Over the weekend, we had another Beatnik night, the 20th Beatnik, actually. Way back in 2006, I and a few friends began holding events every 2-3 months during which we invited our friends and simply told them to bring something to share that recently inspired them. Could be poetry or literature or music, could be something they'd read somewhere or written themselves, could be just about anything. Over the years, we've had any number of amazing people sharing what it is that gets them excited about life - because the whole point is that anyone is welcome provided that they're willing to share. On Saturday we hosted the 20th Beatnik and it was nothing less than spectacular. If you're reading this and you were there, I thank you for showing up and for bringing da ruckus. Beatniks are my favorite thing about any given month or season.
For kicks, here's what I shared:
Let it be known straightaway that I'm attempting the impossible here. I'll pose this question to the general readership and let you tumble this around in your brains for a couple of cycles: Have you ever, in your own eruditely verbose or excruciatingly limited way, been able to tell someone you love not simply that you love him, her, or it - but precisely the ways in which you do? Have you been able to sit down, list it all out, deliver the amorous monologue, and fold your arms behind your head in the satisfaction that you'd completed the task with aplomb?
Such is the conundrum I face tonight.
But how do you, if you're not John Steinbeck, possessing his verve and verbal prowess, describe the very land you feel so attached to? How do you both love, loathe, and articulate your home, italicized and emphasized to communicate importance in some small way? How do you?
Los Angeles. A city I love, a city I've grown to love, a city I've grown to understand over time, as the Los Angeles River wears tired marks on its cement ballasts and as the Santa Anas eddie in the worn foothills of the San Gabriels, a city I know as intimately as I might know a friend or a family member. Here is a city whose thoroughfares I've traversed too many times to count, whose worn cement paths have equally worn into the grooves of my tires. Here is a city I've known.
Here is a city who wears her faults like a beauty mark.
Do you live here? Do you know what it means to really live?
Don't go quietly into this life, friends. There is so much about this world that is not right. There are deep and unending rivers whose depths hint at a despair that would level our best efforts and nullify our most optimistic thoughts. Fissures that roar across the surface of contentment. A rending that rips apart the very notion that things are simply all right.
Things are not all right.
I feel that Los Angeles represents this reality more plainly, more nakedly, more openly than most other places.
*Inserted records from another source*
/-- The transit of a chase fails (R32, R399): its beacon reads FAULT, packets inside it are lost and recovered by
replay, its parts are placed elsewhere. -/
def transitLost (s : State) (n cause : Nat) : State :=
  let kindling := s.release.kindling.contains n
  let lost := formesInside s n
  let s := modChase (addF s Reg.FAB_TRANSIT_LOST 1 0) n (fun ch => { ch with
    transitOk := ch.transitOk && cause != 1, pllOk := ch.pllOk && cause == 1 })
  let s := { s with
    fabric := s.fabric.filter (fun x => chaseOfRouter x.router != n)
    packets := s.packets.filter (fun x => chaseOfRouter x.router != n)
    release := { s.release with
      kindling := s.release.kindling.filter (· != n)
      waveEnd := if kindling then s.lampTime else s.release.waveEnd } }
  let s := setF s Reg.FAB_DETOUR (getF s Reg.FAB_DETOUR 0 (n / 32) ||| 2 ^ (n % 32)) 0 (n / 32)
  let s := logFault (if chaseBeacon s n = Beacon.extinguished then s else setChaseBeacon s n Beacon.fault)
    (chaseItem Err.FAB_TRANSIT_LOST n [cause])
  let s := if kindling then logFault s (chaseItem Err.RST_KINDLE_FAULT n [n, cause]) else s
  let s := finishKindling (s)
  if formesOn s [n] ≠ [] then
    startRecovery { s with faults := { s.faults with lastReimpose := some s.lampTime } } n (n :: chasesOf s lost) [] 4 [] [n]
  else if lost ≠ [] then startRecovery s n (chasesOf s lost) [] 1 [] []
  else s

/-- FAB_TRANSIT_LOST (R399, R414). -/
def execFabTransitLost (n : ChaseId) (cause : Nat) (s : State) : Host.Outcome State Fault Refusal :=
  .next (if (getChase s n.val).transitOk && (getChase s n.val).pllOk then transitLost s n.val cause else s)

/-! ### Bank gating (R431 to R433) -/

/-- A local address lies in far bank `b`. -/
def inBank (b a : Nat) : Bool := decide (0x8000 + 0x2000 * b ≤ a ∧ a < 0x8000 + 0x2000 * (b + 1))

/-- An allocated region of a forme placed in the chase includes a byte of the bank (R431). -/
def bankUsed (s : State) (n b : Nat) : Bool :=
  s.formes.any (fun f => (f.2.parts.filter (fun p => p.live && p.chase == n)).any (fun p =>
    (List.range 11).any (fun k => (regionsOf f.2.image p (k + 1)).any (fun r =>
      decide (r.2.addr < 0x8000 + 0x2000 * (b + 1) ∧ 0x8000 + 0x2000 * b < r.2.addr + r.2.len)))))

/-- Waiting remote writes of a chase that `p` picks refused (R432). -/
def refuseWrites (s : State) (n : Nat) (p : WBuf → Bool) : State :=
  (chaseCores s n).foldl (fun s k =>
    let c := coreOfKey k
    let gone := (getCore s c).wbuf.filter p
    let s := modCore s c (fun x => { x with wbuf := x.wbuf.filter (fun w => !p w) })
    gone.foldl (fun s w => refuseRemote s c w.src (BitVec.ofNat 64 w.stamp) w.addr false) s) s

/-- `CPW.BANK_GATED` brought up to date. -/
def showGated (s : State) (n : Nat) : State :=
  setF s Reg.CPW_BANK_GATED (((getChase s n).banks.map (fun x => if x.2 = .gated then 2 ^ x.1 else 0)).sum) n

/-- BANK_GATE (R431, R432): a whole second after the last region left the bank, it is CLOSING; waiting writes to it that are not COUNTED are refused. -/
def execBankGate (n : ChaseId) (b : Fin 36) (s : State) : Host.Outcome State Fault Refusal :=
  .next (if bankUsed s n.val b.val || (kget? (getChase s n.val).banks b.val).isSome || !railOn s n.val
        || decide (s.lampTime < (getChase s n.val).vacatedAt + 1000000000) then s
    else
      let s := modChase s n.val (fun ch => { ch with banks := kset ch.banks b.val (.closing ch.clk) })
      refuseWrites s n.val (fun w => inBank b.val w.addr && !w.counted))

/-- BANK_GATED (R432): 64 cycles on, the rest is refused and the bank's contents are lost. -/
def execBankGated (n : ChaseId) (b : Fin 36) (s : State) : Host.Outcome State Fault Refusal :=
  .next (match kget? (getChase s n.val).banks b.val with
    | some (.closing g) =>
      if (getChase s n.val).clk < g + 64 then s
      else
      let s := refuseWrites s n.val (fun w => inBank b.val w.addr)
      let s := modChase (loseStore s n.val (inBank b.val)) n.val (fun ch => { ch with banks := kset ch.banks b.val .gated })
      showGated s n.val
    | _ => s)

/-- BANK_OPEN (R431, R433): the switches close over 256 cycles. -/
def execBankOpen (n : ChaseId) (b : Fin 36) (s : State) : Host.Outcome State Fault Refusal :=
  .next (match kget? (getChase s n.val).banks b.val with
    | some .gated => modChase s n.val (fun ch => { ch with banks := kset ch.banks b.val (.opening ch.clk) })
    | some (.closing _) | some (.opening _) | none => s)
There it eddies in piss-soaked bougainvillea, there it creeps along with the endless sludge of brakelights on the 405 Freeway. There it is, limpidly reflected along with the shifting sun in the paned windows of the tallest buildings in Downtown. There it slumps on 7th Street, amidst the swirl of detritus sloughed off from society. There it whips with the wind, tunneling down the arterial sprawl from east to west: Things are not all right.
The kids are not all right.
But don't, whatever you do, don't go so quietly into this life. If you can remember it, recall the last time you fought for something. Recall the last time you bitched and screamed and kicked and rebelled and shouted and reacted and threw your fists and howled and roared. Los Angeles would ask this much of us. She would ask us to fight like hell.
Go swinging into the night, my friends. Go fighting into this life. If you can sit where you're sitting right now, be it at desk or on the floor or in your car, and you can feel content, you can feel apathetic, you can feel safe or insulated, or in any way like Simon & Garfunkel's titular island, then I can guarantee you one thing:
You're not fighting hard enough.
And to you I pose a question, to all of you sitting here and listening, slack jawed and glassy eyed,
Brother, won't you hasten to love when the going gets rough?